DESCRIPTION OF THE TASK — Without skipping any entry, transcribe the data word for word.

STORED DATA —
-- ==== Sys2Proof/Certificates/Slice0/Obligations.lean ====
section
/-! DEFINITION. The obligations: what each instruction does, by families, and what the machine as a whole keeps. The tables
before each obligation give the operations in the words of the rules they name. -/

namespace Sys2Proof

open Machine

/-! ## Lane integer arithmetic, shifts, bit operations -/

/-- A narrow source in a lane (R16). -/
def srcN (c : Ctx) (code : BitVec 7) (lit : Word) (l : Nat) : Word := BitVec.ofNat 32 (readSlot c .n code.toNat lit l)

/-- A wide source in a lane (R18). -/
def srcW (c : Ctx) (code : BitVec 7) (lit : Word) (l : Nat) : Dword := BitVec.ofNat 64 (readSlot c .w code.toNat lit l)

/-- The length of the field of R143: Min(Min(b[13:8], 32), 32 − b[4:0]). -/
def fieldLen (b : Word) : Nat := min (min (b.toNat / 2 ^ 8 % 2 ^ 6) 32) (32 - b.toNat % 2 ^ 5)

/-- The field of BFX: (U(a) >> b[4:0]) AND Mask(n). -/
def fieldOf (a b : Word) : Nat := a.toNat / 2 ^ (b.toNat % 2 ^ 5) % 2 ^ fieldLen b

/-- The mask of BFI: Mask(n) << b[4:0]. -/
def fieldMask (b : Word) : Word := BitVec.ofNat 32 ((2 ^ fieldLen b - 1) * 2 ^ (b.toNat % 2 ^ 5))

/-- The sum over j of the products of bytes of R181, each byte read by `v`. -/
def byteDot (v : BitVec 8 → Int) (a b : Word) : Word :=
  BitVec.ofInt 32 (((List.range 4).map fun j => v (a.extractLsb' (8 * j) 8) * v (b.extractLsb' (8 * j) 8)).sum)

/-- The LA words with a narrow integer result, as a function of a, b and the old d (R132, R140–R143, R181). -/
def intLane : Instr → Option (LA × (Word → Word → Word → Word))
  | .mov f => some (f, fun a _ _ => a)
  | .iadd f => some (f, fun a b _ => BitVec.ofNat 32 (a.toNat + b.toNat))
  | .isub f => some (f, fun a b _ => BitVec.ofInt 32 ((a.toNat : Int) - b.toNat))
  | .imul f => some (f, fun a b _ => BitVec.ofNat 32 (a.toNat * b.toNat))
  | .imulhs f => some (f, fun a b _ => BitVec.ofInt 32 (a.toInt * b.toInt / 2 ^ 32))
  | .imulhu f => some (f, fun a b _ => BitVec.ofNat 32 (a.toNat * b.toNat / 2 ^ 32))
  | .imad f => some (f, fun a b d => BitVec.ofNat 32 (a.toNat * b.toNat + d.toNat))
  | .imins f => some (f, fun a b _ => if a.toInt ≤ b.toInt then a else b)
  | .iminu f => some (f, fun a b _ => if a.toNat ≤ b.toNat then a else b)
  | .imaxs f => some (f, fun a b _ => if a.toInt ≥ b.toInt then a else b)
  | .imaxu f => some (f, fun a b _ => if a.toNat ≥ b.toNat then a else b)
  | .and f => some (f, fun a b _ => a &&& b)
  | .or f => some (f, fun a b _ => a ||| b)
  | .xor f => some (f, fun a b _ => a ^^^ b)
  | .andn f => some (f, fun a b _ => a &&& ~~~b)
  | .shl f => some (f, fun a b _ => if b.toNat ≥ 32 then 0 else BitVec.ofNat 32 (a.toNat * 2 ^ b.toNat))
  | .shrl f => some (f, fun a b _ => if b.toNat ≥ 32 then 0 else BitVec.ofNat 32 (a.toNat / 2 ^ b.toNat))
  | .shra f => some (f, fun a b _ =>
      if b.toNat ≥ 32 then (if a.getLsbD 31 then 0xFFFFFFFF else 0) else BitVec.ofInt 32 (a.toInt / 2 ^ b.toNat))
  | .rotl f => some (f, fun a b _ =>
      if b.toNat % 32 = 0 then a else (a <<< (b.toNat % 32)) ||| (a >>> (32 - b.toNat % 32)))
  | .popc f => some (f, fun a _ _ => BitVec.ofNat 32 ((List.range 32).countP fun i => a.getLsbD i))
  | .clz f => some (f, fun a _ _ => BitVec.ofNat 32 (if a = 0 then 32 else 31 - Nat.log2 a.toNat))
  | .brev f => some (f, fun a _ _ => a.reverse)
  | .bfx f => some (f, fun a b _ =>
      if b.getLsbD 16 ∧ fieldLen b > 0 ∧ (fieldOf a b).testBit (fieldLen b - 1) then
        BitVec.ofInt 32 ((fieldOf a b : Int) - 2 ^ fieldLen b)
      else BitVec.ofNat 32 (fieldOf a b))
  | .bfi f => some (f, fun a b d => (d &&& ~~~fieldMask b) ||| ((a <<< (b.toNat % 2 ^ 5)) &&& fieldMask b))
  | .dot4s f => some (f, fun a b _ => byteDot BitVec.toInt a b)
  | .dot4u f => some (f, fun a b _ => byteDot (fun x => x.toNat) a b)
  | _ => none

REPLY —
-- ==== Sys2Proof/Certificates/Slice0/Obligations.lean ====
section
/-! DEFINITION. The obligations: what each instruction does, by families, and what the machine as a whole keeps. The tables
before each obligation give the operations in the words of the rules they name. -/

namespace Sys2Proof

open Machine

/-! ## Lane integer arithmetic, shifts, bit operations -/

/-- A narrow source in a lane (R16). -/
def srcN (c : Ctx) (code : BitVec 7) (lit : Word) (l : Nat) : Word := BitVec.ofNat 32 (readSlot c .n code.toNat lit l)

/-- A wide source in a lane (R18). -/
def srcW (c : Ctx) (code : BitVec 7) (lit : Word) (l : Nat) : Dword := BitVec.ofNat 64 (readSlot c .w code.toNat lit l)

/-- The length of the field of R143: Min(Min(b[13:8], 32), 32 − b[4:0]). -/
def fieldLen (b : Word) : Nat := min (min (b.toNat / 2 ^ 8 % 2 ^ 6) 32) (32 - b.toNat % 2 ^ 5)

/-- The field of BFX: (U(a) >> b[4:0]) AND Mask(n). -/
def fieldOf (a b : Word) : Nat := a.toNat / 2 ^ (b.toNat % 2 ^ 5) % 2 ^ fieldLen b

/-- The mask of BFI: Mask(n) << b[4:0]. -/
def fieldMask (b : Word) : Word := BitVec.ofNat 32 ((2 ^ fieldLen b - 1) * 2 ^ (b.toNat % 2 ^ 5))

/-- The sum over j of the products of bytes of R181, each byte read by `v`. -/
def byteDot (v : BitVec 8 → Int) (a b : Word) : Word :=
  BitVec.ofInt 32 (((List.range 4).map fun j => v (a.extractLsb' (8 * j) 8) * v (b.extractLsb' (8 * j) 8)).sum)

/-- The LA words with a narrow integer result, as a function of a, b and the old d (R132, R140–R143, R181). -/
def intLane : Instr → Option (LA × (Word → Word → Word → Word))
  | .mov f => some (f, fun a _ _ => a)
  | .iadd f => some (f, fun a b _ => BitVec.ofNat 32 (a.toNat + b.toNat))
  | .isub f => some (f, fun a b _ => BitVec.ofInt 32 ((a.toNat : Int) - b.toNat))
  | .imul f => some (f, fun a b _ => BitVec.ofNat 32 (a.toNat * b.toNat))
  | .imulhs f => some (f, fun a b _ => BitVec.ofInt 32 (a.toInt * b.toInt / 2 ^ 32))
  | .imulhu f => some (f, fun a b _ => BitVec.ofNat 32 (a.toNat * b.toNat / 2 ^ 32))
  | .imad f => some (f, fun a b d => BitVec.ofNat 32 (a.toNat * b.toNat + d.toNat))
  | .imins f => some (f, fun a b _ => if a.toInt ≤ b.toInt then a else b)
  | .iminu f => some (f, fun a b _ => if a.toNat ≤ b.toNat then a else b)
  | .imaxs f => some (f, fun a b _ => if a.toInt ≥ b.toInt then a else b)
  | .imaxu f => some (f, fun a b _ => if a.toNat ≥ b.toNat then a else b)
  | .and f => some (f, fun a b _ => a &&& b)
  | .or f => some (f, fun a b _ => a ||| b)
  | .xor f => some (f, fun a b _ => a ^^^ b)
  | .andn f => some (f, fun a b _ => a &&& ~~~b)
  | .shl f => some (f, fun a b _ => if b.toNat ≥ 32 then 0 else BitVec.ofNat 32 (a.toNat * 2 ^ b.toNat))
  | .shrl f => some (f, fun a b _ => if b.toNat ≥ 32 then 0 else BitVec.ofNat 32 (a.toNat / 2 ^ b.toNat))
  | .shra f => some (f, fun a b _ =>
      if b.toNat ≥ 32 then (if a.getLsbD 31 then 0xFFFFFFFF else 0) else BitVec.ofInt 32 (a.toInt / 2 ^ b.toNat))
  | .rotl f => some (f, fun a b _ =>
      if b.toNat % 32 = 0 then a else (a <<< (b.toNat % 32)) ||| (a >>> (32 - b.toNat % 32)))
  | .popc f => some (f, fun a _ _ => BitVec.ofNat 32 ((List.range 32).countP fun i => a.getLsbD i))
  | .clz f => some (f, fun a _ _ => BitVec.ofNat 32 (if a = 0 then 32 else 31 - Nat.log2 a.toNat))
  | .brev f => some (f, fun a _ _ => a.reverse)
  | .bfx f => some (f, fun a b _ =>
      if b.getLsbD 16 ∧ fieldLen b > 0 ∧ (fieldOf a b).testBit (fieldLen b - 1) then
        BitVec.ofInt 32 ((fieldOf a b : Int) - 2 ^ fieldLen b)
      else BitVec.ofNat 32 (fieldOf a b))
  | .bfi f => some (f, fun a b d => (d &&& ~~~fieldMask b) ||| ((a <<< (b.toNat % 2 ^ 5)) &&& fieldMask b))
  | .dot4s f => some (f, fun a b _ => byteDot BitVec.toInt a b)
  | .dot4u f => some (f, fun a b _ => byteDot (fun x => x.toNat) a b)
  | _ => none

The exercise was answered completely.